Task material below:
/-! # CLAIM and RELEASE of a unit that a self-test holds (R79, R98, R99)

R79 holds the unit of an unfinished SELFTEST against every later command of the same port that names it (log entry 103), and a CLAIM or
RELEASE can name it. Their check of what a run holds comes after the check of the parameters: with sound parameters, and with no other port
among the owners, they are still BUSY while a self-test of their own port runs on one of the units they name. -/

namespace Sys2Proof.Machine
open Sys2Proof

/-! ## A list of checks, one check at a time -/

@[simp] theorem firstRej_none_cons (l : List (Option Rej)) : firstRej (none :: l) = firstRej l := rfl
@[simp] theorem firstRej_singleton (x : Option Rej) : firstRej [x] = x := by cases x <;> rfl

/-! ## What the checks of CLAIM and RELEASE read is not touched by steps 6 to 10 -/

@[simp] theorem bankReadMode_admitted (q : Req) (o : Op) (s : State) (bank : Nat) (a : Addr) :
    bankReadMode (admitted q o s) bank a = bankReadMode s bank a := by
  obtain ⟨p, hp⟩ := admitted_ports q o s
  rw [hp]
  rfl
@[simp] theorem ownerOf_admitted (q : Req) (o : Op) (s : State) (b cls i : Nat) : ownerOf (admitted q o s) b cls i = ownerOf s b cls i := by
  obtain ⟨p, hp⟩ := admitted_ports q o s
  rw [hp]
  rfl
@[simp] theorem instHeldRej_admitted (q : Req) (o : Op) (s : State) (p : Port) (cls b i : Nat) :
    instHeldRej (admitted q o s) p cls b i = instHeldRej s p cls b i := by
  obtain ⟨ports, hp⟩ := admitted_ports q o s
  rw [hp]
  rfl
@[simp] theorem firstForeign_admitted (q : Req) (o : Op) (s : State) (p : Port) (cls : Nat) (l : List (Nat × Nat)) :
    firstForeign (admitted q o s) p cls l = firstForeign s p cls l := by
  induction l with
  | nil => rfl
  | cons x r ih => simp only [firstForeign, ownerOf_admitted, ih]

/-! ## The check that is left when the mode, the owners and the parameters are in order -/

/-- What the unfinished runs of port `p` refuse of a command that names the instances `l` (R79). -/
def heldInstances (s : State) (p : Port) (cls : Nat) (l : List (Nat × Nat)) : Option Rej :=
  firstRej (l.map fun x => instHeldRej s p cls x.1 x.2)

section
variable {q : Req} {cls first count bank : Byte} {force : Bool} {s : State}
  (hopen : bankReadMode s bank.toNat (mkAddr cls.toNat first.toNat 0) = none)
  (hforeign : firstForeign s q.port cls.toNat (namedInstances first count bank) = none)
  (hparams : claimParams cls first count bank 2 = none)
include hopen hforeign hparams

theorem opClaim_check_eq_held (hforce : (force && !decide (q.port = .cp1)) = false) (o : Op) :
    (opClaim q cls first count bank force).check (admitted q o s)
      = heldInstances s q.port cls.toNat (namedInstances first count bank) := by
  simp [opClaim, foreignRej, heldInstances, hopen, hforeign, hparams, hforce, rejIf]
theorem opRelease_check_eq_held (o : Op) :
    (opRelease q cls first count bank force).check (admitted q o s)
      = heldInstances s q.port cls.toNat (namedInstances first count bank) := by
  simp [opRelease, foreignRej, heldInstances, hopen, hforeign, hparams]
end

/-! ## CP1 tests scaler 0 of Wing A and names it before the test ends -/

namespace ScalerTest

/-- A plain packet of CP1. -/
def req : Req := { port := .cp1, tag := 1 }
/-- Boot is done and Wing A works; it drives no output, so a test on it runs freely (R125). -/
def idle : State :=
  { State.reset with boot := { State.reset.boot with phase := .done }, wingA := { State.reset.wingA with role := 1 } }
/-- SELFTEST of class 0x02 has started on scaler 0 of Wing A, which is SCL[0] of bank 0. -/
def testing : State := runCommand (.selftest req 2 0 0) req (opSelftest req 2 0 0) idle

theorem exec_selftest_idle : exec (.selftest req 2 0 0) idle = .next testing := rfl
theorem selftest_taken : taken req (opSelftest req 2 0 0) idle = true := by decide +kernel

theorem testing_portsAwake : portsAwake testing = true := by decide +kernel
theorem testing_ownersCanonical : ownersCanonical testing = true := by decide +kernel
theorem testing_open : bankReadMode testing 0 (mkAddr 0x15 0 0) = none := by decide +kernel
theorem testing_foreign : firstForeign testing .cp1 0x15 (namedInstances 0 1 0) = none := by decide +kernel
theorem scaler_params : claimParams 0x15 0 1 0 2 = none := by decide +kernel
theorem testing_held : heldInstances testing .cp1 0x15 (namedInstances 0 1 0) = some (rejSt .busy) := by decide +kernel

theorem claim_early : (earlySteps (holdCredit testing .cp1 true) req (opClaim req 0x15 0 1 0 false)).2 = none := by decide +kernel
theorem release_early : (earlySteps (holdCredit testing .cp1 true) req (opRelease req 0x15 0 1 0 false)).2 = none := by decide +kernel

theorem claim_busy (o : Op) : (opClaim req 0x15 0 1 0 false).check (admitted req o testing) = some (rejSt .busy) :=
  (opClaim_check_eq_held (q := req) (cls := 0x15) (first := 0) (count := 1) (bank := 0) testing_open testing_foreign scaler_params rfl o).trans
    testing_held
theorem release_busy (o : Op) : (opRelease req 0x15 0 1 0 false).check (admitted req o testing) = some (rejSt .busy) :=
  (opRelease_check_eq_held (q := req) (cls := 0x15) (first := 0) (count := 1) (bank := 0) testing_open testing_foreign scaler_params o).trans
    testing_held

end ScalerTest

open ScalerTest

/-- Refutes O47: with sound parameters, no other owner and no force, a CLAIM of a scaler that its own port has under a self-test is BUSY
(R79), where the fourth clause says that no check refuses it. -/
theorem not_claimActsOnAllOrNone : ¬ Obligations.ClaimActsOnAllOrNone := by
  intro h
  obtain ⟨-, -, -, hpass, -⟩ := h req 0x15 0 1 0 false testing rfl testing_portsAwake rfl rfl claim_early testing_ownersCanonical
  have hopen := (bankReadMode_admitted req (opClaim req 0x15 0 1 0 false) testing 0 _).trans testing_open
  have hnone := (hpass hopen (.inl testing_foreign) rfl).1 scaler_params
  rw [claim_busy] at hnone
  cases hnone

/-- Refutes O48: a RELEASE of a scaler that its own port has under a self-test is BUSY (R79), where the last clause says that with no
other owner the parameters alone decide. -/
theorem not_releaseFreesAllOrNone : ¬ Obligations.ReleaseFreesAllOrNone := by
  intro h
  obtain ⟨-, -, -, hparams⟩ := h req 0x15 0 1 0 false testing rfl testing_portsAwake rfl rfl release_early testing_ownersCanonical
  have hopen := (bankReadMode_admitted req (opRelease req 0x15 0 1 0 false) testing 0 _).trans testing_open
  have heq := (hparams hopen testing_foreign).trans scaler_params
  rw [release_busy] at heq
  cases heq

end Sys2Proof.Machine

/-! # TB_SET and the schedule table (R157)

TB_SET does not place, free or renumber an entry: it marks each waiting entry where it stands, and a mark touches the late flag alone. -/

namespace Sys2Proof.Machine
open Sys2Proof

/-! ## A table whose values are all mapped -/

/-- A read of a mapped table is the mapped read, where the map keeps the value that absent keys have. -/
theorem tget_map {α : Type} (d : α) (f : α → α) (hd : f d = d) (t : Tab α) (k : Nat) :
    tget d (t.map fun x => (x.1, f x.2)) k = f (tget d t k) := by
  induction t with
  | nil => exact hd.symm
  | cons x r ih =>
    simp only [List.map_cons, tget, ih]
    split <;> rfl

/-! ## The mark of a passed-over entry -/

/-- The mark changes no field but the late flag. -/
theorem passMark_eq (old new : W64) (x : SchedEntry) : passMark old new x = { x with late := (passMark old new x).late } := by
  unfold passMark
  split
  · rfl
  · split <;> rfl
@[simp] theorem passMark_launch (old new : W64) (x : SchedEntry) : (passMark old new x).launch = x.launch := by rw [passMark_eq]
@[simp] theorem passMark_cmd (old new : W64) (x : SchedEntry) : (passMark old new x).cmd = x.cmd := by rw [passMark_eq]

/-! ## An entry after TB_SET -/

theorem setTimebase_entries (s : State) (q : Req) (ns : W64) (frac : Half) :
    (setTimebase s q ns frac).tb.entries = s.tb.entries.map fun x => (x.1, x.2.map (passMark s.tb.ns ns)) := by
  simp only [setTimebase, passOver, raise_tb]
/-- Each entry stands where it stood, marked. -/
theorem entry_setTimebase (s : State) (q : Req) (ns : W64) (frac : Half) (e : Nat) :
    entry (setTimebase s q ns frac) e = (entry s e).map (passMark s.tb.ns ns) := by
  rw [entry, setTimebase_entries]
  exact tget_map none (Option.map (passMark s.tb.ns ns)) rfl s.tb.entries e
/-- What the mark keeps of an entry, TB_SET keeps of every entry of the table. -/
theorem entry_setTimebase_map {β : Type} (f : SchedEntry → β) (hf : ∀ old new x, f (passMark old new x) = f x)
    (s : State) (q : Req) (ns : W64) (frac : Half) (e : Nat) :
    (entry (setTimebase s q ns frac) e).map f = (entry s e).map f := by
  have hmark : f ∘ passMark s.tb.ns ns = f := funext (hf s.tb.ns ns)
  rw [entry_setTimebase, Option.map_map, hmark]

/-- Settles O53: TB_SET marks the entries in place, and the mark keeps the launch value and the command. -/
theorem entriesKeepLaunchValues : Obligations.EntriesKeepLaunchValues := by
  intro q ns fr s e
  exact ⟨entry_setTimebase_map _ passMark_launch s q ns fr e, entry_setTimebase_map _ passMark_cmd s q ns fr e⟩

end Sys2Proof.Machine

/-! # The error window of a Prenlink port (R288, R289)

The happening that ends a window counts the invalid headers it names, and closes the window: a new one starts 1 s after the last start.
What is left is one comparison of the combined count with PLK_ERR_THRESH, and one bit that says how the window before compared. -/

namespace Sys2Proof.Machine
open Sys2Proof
End of Task material.
Task material below:
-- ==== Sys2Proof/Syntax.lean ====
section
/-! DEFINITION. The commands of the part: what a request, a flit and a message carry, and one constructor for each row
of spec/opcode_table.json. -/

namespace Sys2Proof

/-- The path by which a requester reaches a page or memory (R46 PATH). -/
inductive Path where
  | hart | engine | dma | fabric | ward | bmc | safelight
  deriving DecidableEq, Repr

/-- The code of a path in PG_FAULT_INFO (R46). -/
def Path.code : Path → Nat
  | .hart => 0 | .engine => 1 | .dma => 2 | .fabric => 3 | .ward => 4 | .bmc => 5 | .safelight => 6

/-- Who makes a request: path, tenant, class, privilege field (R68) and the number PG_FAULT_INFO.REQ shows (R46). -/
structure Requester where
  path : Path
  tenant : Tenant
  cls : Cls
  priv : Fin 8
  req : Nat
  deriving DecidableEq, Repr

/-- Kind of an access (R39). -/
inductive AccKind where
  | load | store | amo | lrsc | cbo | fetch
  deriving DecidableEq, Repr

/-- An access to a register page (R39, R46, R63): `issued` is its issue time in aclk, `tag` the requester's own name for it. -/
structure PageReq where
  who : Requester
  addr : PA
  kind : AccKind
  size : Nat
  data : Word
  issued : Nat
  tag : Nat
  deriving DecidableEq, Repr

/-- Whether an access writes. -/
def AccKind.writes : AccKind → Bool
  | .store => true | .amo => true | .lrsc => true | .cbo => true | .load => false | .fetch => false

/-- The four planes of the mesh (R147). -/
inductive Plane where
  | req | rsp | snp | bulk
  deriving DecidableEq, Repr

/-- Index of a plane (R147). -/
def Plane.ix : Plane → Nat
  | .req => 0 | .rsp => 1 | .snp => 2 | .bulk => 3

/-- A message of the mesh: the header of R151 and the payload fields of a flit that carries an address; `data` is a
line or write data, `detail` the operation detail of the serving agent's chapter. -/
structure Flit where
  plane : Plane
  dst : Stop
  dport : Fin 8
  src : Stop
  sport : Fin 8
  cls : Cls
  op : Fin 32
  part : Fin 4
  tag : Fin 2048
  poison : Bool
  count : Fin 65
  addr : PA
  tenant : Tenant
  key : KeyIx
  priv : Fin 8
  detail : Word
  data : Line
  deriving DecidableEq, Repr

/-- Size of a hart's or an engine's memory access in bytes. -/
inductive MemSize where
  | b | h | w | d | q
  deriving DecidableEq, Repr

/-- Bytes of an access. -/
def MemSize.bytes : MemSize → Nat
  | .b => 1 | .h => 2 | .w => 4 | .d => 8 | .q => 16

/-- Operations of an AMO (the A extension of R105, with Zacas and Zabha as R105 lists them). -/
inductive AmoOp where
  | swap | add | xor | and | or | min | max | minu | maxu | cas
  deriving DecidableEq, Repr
End of Task material.
Task material below:
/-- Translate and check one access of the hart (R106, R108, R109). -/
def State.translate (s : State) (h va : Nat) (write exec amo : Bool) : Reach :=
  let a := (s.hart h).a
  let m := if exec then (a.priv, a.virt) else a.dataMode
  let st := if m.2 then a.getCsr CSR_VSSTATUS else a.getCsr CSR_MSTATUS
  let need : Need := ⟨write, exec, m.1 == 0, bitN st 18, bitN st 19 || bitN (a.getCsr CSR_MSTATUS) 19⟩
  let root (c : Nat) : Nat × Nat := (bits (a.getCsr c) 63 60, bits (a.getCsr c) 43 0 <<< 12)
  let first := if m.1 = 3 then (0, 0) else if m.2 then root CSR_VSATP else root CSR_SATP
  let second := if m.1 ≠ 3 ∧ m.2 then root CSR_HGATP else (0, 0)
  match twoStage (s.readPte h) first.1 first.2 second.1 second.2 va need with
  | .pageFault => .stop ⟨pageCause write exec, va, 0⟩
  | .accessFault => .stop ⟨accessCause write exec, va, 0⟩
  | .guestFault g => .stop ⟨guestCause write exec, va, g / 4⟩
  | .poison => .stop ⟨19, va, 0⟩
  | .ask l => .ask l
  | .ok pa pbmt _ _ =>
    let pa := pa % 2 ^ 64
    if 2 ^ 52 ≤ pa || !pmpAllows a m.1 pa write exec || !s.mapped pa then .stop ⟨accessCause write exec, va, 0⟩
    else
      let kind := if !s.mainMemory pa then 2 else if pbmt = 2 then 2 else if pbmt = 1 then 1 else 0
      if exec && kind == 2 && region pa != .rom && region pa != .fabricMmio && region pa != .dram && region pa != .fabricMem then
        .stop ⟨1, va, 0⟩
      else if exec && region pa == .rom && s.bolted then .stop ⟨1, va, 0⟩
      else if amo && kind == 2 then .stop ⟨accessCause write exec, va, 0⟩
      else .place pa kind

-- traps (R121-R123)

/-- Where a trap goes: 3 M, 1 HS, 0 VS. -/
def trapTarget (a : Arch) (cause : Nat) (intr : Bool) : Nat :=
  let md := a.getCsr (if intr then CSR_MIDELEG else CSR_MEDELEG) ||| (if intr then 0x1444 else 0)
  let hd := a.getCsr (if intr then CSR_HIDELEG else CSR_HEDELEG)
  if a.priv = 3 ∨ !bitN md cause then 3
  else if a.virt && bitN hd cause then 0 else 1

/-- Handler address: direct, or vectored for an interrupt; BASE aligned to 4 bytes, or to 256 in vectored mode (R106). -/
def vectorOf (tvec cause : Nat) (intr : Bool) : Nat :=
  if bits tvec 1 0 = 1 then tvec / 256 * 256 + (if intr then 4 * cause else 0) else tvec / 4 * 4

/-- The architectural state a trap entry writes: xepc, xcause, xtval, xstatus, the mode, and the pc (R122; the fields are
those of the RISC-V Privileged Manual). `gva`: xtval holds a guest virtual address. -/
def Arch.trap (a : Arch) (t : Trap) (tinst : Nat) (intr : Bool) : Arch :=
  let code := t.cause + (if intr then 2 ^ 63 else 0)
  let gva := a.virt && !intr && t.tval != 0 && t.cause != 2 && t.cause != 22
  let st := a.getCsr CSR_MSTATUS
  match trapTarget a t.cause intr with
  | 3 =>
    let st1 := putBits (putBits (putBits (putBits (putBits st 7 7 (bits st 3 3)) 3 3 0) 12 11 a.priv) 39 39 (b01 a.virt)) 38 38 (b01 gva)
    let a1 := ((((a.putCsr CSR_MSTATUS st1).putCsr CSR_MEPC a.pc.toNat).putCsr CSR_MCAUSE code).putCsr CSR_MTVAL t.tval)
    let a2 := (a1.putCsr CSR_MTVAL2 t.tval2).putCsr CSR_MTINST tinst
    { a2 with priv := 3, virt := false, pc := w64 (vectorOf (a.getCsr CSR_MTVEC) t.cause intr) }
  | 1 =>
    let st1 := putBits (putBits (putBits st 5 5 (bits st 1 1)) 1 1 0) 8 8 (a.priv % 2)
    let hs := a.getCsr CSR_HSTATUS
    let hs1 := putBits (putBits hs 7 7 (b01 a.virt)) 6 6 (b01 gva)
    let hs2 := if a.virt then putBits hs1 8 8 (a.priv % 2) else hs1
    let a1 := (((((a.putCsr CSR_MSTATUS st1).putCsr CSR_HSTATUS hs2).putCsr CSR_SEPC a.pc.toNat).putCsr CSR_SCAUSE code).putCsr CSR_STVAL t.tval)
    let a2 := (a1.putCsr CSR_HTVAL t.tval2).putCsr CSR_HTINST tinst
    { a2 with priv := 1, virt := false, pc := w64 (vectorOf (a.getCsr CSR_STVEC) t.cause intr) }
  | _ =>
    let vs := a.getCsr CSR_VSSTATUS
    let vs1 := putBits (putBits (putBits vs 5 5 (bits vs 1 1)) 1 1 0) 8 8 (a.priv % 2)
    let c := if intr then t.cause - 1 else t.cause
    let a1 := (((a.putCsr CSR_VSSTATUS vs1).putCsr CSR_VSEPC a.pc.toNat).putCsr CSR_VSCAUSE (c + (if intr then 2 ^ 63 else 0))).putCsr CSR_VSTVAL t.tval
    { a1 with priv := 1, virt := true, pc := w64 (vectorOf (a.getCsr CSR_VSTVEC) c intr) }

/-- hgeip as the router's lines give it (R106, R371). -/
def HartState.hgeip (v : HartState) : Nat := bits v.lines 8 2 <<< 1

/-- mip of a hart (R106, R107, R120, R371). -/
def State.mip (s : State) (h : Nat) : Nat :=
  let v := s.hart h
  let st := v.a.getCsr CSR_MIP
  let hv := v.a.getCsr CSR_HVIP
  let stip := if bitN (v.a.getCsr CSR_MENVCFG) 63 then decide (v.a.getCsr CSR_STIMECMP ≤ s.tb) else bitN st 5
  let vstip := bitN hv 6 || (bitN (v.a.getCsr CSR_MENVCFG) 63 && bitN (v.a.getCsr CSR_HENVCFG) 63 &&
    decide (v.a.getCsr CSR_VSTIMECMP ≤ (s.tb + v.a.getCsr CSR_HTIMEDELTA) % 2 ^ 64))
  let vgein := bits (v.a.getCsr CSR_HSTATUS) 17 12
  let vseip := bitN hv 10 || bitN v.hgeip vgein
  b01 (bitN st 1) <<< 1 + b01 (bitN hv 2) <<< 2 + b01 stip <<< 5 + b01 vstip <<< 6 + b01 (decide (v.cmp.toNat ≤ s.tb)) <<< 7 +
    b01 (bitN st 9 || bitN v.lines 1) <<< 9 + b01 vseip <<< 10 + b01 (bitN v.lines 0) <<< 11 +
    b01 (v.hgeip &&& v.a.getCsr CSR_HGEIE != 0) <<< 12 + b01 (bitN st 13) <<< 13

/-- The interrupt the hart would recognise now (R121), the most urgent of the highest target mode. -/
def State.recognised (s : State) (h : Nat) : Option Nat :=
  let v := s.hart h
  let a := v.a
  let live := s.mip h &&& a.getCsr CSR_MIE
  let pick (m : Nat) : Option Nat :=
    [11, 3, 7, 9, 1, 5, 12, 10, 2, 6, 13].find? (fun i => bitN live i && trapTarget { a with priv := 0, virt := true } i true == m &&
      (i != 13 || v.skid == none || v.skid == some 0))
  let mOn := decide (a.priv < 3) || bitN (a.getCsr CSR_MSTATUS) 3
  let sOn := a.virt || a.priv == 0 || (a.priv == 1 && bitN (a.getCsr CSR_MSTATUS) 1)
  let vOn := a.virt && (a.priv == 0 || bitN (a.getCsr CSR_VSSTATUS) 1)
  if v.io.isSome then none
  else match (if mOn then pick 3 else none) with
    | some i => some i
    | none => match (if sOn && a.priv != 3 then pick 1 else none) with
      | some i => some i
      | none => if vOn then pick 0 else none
End of Task material.
# How to complete this task
From the listing above, copy all lines holding the word "unfinished".

# Result of the exercise
R79 holds the unit of an unfinished SELFTEST against every later command of the same port that names it (log entry 103), and a CLAIM or
/-- What the unfinished runs of port `p` refuse of a command that names the instances `l` (R79). -/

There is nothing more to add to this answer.